Philip Ross was one of the artists featured in Rhizome’s Networked Nature exhibition earlier this year. His work consists of designed and constructed controlled environmental spaces which:

nurture, transform, and refine a variety of sculptural artifacts much as one might train the growth of a Bonsai tree.

Two works which look particularly spectacular on his website and employ ideas of networks are Junior Return and Jarred In.

Junior Return

Junior Return (image above) is:

a self-contained survival capsule for one living plant. Four blown glass enclosures provide a controlled hydroponic environment; one holds the plant, another the water reservoir for the plant, the third holds the electronics and pump that control the plant's resources, and the last for the rechargeable battery that gives the energy required to keep the plant alive in this container. An air pump goes off for a few seconds every minute, supplying air to the plant and to the water reservoir. A digital timer counts down from sixty to zero, displaying the time left until the pump will activate. Then, with little notice, a few bubbles appear in the water, the only indication that anything is actually going on.

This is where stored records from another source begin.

theorem AgreeHidden.of_step {s s' t t' : State} (h : AgreeHidden s s') (ht : step s = .next t)
    (ht' : step s' = .next t') : AgreeHidden t t' ∧ SameWrite s s' t t' := by
  obtain ⟨hin, rfl⟩ | ⟨c, rest, hin, rfl⟩ | ⟨w, rest, hin, hw⟩ := step_cases ht
  · obtain rfl := next_state_unique ht' (step_idle (h.input.symm.trans hin))
    exact ⟨h, .inr ⟨rfl, rfl⟩⟩
  · obtain rfl := next_state_unique ht' (step_of_reset_input (h.input.symm.trans hin))
    exact ⟨⟨rfl, rfl, rfl, rfl⟩, .inl rfl⟩
  · rw [step_of_input (h.input.symm.trans hin), applyInput_command] at ht'
    exact (h.of_withInput rest).of_acceptCommand hw ht'

/-- A later write that agrees hides an earlier one; where neither run writes later, the earlier ones decide. -/
theorem SameWrite.trans {s s' u u' t t' : State} (h : SameWrite s s' u u') (h' : SameWrite u u' t t') :
    SameWrite s s' t t' := by
  obtain ht | ⟨ht, ht'⟩ := h'
  · exact .inl ht
  · rw [SameWrite, ht, ht']
    exact h

theorem AgreeHidden.of_runSteps {s s' t t' : State} (h : AgreeHidden s s') (k : Nat) (ht : runSteps k s = .next t)
    (ht' : runSteps k s' = .next t') : AgreeHidden t t' ∧ SameWrite s s' t t' := by
  induction k generalizing s s' with
  | zero =>
    obtain rfl := next_state_unique ht (runSteps_zero s)
    obtain rfl := next_state_unique ht' (runSteps_zero s')
    exact ⟨h, .inr ⟨rfl, rfl⟩⟩
  | succ k ih =>
    obtain ⟨u, hu⟩ := step_total s
    obtain ⟨u', hu'⟩ := step_total s'
    rw [runSteps_succ hu] at ht
    rw [runSteps_succ hu'] at ht'
    obtain ⟨hagree, hwrite⟩ := h.of_step hu hu'
    obtain ⟨hagree', hwrite'⟩ := ih hagree ht ht'
    exact ⟨hagree', hwrite.trans hwrite'⟩

theorem hiddenIsReset_of_exec_start {s t : State} (h : exec .start s = .next t) : HiddenIsReset t := by
  obtain rfl := next_state_unique h (exec_start_eq s)
  exact ⟨rfl, rfl, rfl⟩

/-- Settles O33: agreement in the hidden state and the input is kept by every step, and so by every run. -/
theorem nothingCrossesComputations : Obligations.NothingCrossesComputations := by
  refine ⟨fun s t h => h.elim hiddenIsReset_of_exec_start hiddenIsReset_of_exec_finish, ?twoRuns⟩
  case twoRuns =>
    intro k s s' t t' hacc hpend hvalid hin ht ht'
    have hagree : AgreeHidden s s' := ⟨hacc, hpend, hvalid, hin⟩
    obtain ⟨⟨hacc', hpend', hvalid', hin'⟩, hwrite⟩ := hagree.of_runSteps k ht ht'
    exact ⟨hacc', hpend', hvalid', hin', hwrite⟩

/-- Settles O34, by induction on the number of steps. -/
theorem noInputStopsTheEngine : Obligations.NoInputStopsTheEngine := by
  intro k
  induction k with
  | zero => exact fun s => ⟨s, runSteps_zero s⟩
  | succ k ih =>
    intro s
    obtain ⟨u, hu⟩ := step_total s
    obtain ⟨t, ht⟩ := ih u
    exact ⟨t, (runSteps_succ hu k).trans ht⟩

/-- Settles O22: of the steps, only reset and `FINISH` do not keep `RESULT`. -/
theorem onlyFinishAndResetWriteResult : Obligations.OnlyFinishAndResetWriteResult := by
  intro s t h hne
  obtain ⟨-, rfl⟩ | ⟨c, rest, hin, -⟩ | ⟨w, rest, hin, hw⟩ := step_cases h
  · exact absurd rfl hne
  · exact ⟨rest, .inl ⟨c, hin⟩⟩
  · obtain ⟨-, rfl⟩ | ⟨d, -, rfl⟩ | ⟨hd, -⟩ | ⟨why, -, rfl⟩ := acceptCommand_cases hw
    · exact absurd rfl hne
    · exact absurd (appendByte_result d _) hne
    · exact ⟨rest, .inr ⟨w, hin, hd⟩⟩
    · exact absurd rfl hne

end Sys2Proof.Machine

namespace Sys2Proof.Machine

/-! SUPPORT. The word sum of a buffer that is put together or changed at one place (40_checksum_function.md R47 to
R49, R62). -/

theorem wordSum_append_of_even (A B : List Byte) (h : A.length % 2 = 0) :
    wordSum (A ++ B) = wordSum A + wordSum B := by
  induction A using fullWords.induct with
  | case1 => simp
  | case2 b => simp at h
  | case3 hi lo A ih =>
    have hA : A.length % 2 = 0 := by
      rw [List.length_cons, List.length_cons] at h
      omega
    rw [List.cons_append, List.cons_append, wordSum_pair, wordSum_pair, ih hA]
    omega

/-- A byte after an odd-length piece takes the low half of the pad word, which the zero byte held. -/
theorem wordSum_append_byte_of_odd (A : List Byte) (b : Byte) (h : A.length % 2 = 1) :
    wordSum (A ++ [b]) = wordSum A + b.toNat := by
  induction A using fullWords.induct with
  | case1 => simp at h
  | case2 a => rw [List.singleton_append, wordSum_pair, wordSum_single, wordSum_nil, Nat.add_zero]
  | case3 hi lo A ih =>
    have hA : A.length % 2 = 1 := by
      rw [List.length_cons, List.length_cons] at h
      omega
    rw [List.cons_append, List.cons_append, wordSum_pair, wordSum_pair, ih hA]
    omega

theorem wordSum_append_cons_of_odd (A B : List Byte) (b : Byte) (h : A.length % 2 = 1) :
    wordSum (A ++ b :: B) = wordSum A + b.toNat + wordSum B := by
  have hodd : (A ++ [b]).length % 2 = 0 := by
    rw [List.length_append, List.length_singleton]
    omega
  rw [List.append_cons, wordSum_append_of_even _ _ hodd, wordSum_append_byte_of_odd A b h]

theorem wordSum_two (hi lo : Byte) : wordSum [hi, lo] = hi.toNat * 256 + lo.toNat := by
  rw [wordSum_pair, wordSum_nil, Nat.add_zero]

The latest 'version' of Junior Return is titled Clone Army which consists of ighteen of the small hydroponic units networked together in different formations.

Jarred In

Jarred In (image above) is a sixteen feet tall and twelve feet wide hanging garden installation.

In this garden pairs of plants are housed in life support pods suspended from a chandelier like armature. The roots of the plants swim in illuminated, water filled boxes. Water is pumped up from tall Plexiglas reservoirs resting on the ground. The reservoirs are attached to a central pod on the ground, referred to by the folks at The Exploratorium as "mother ship" and housing six Dwarf ...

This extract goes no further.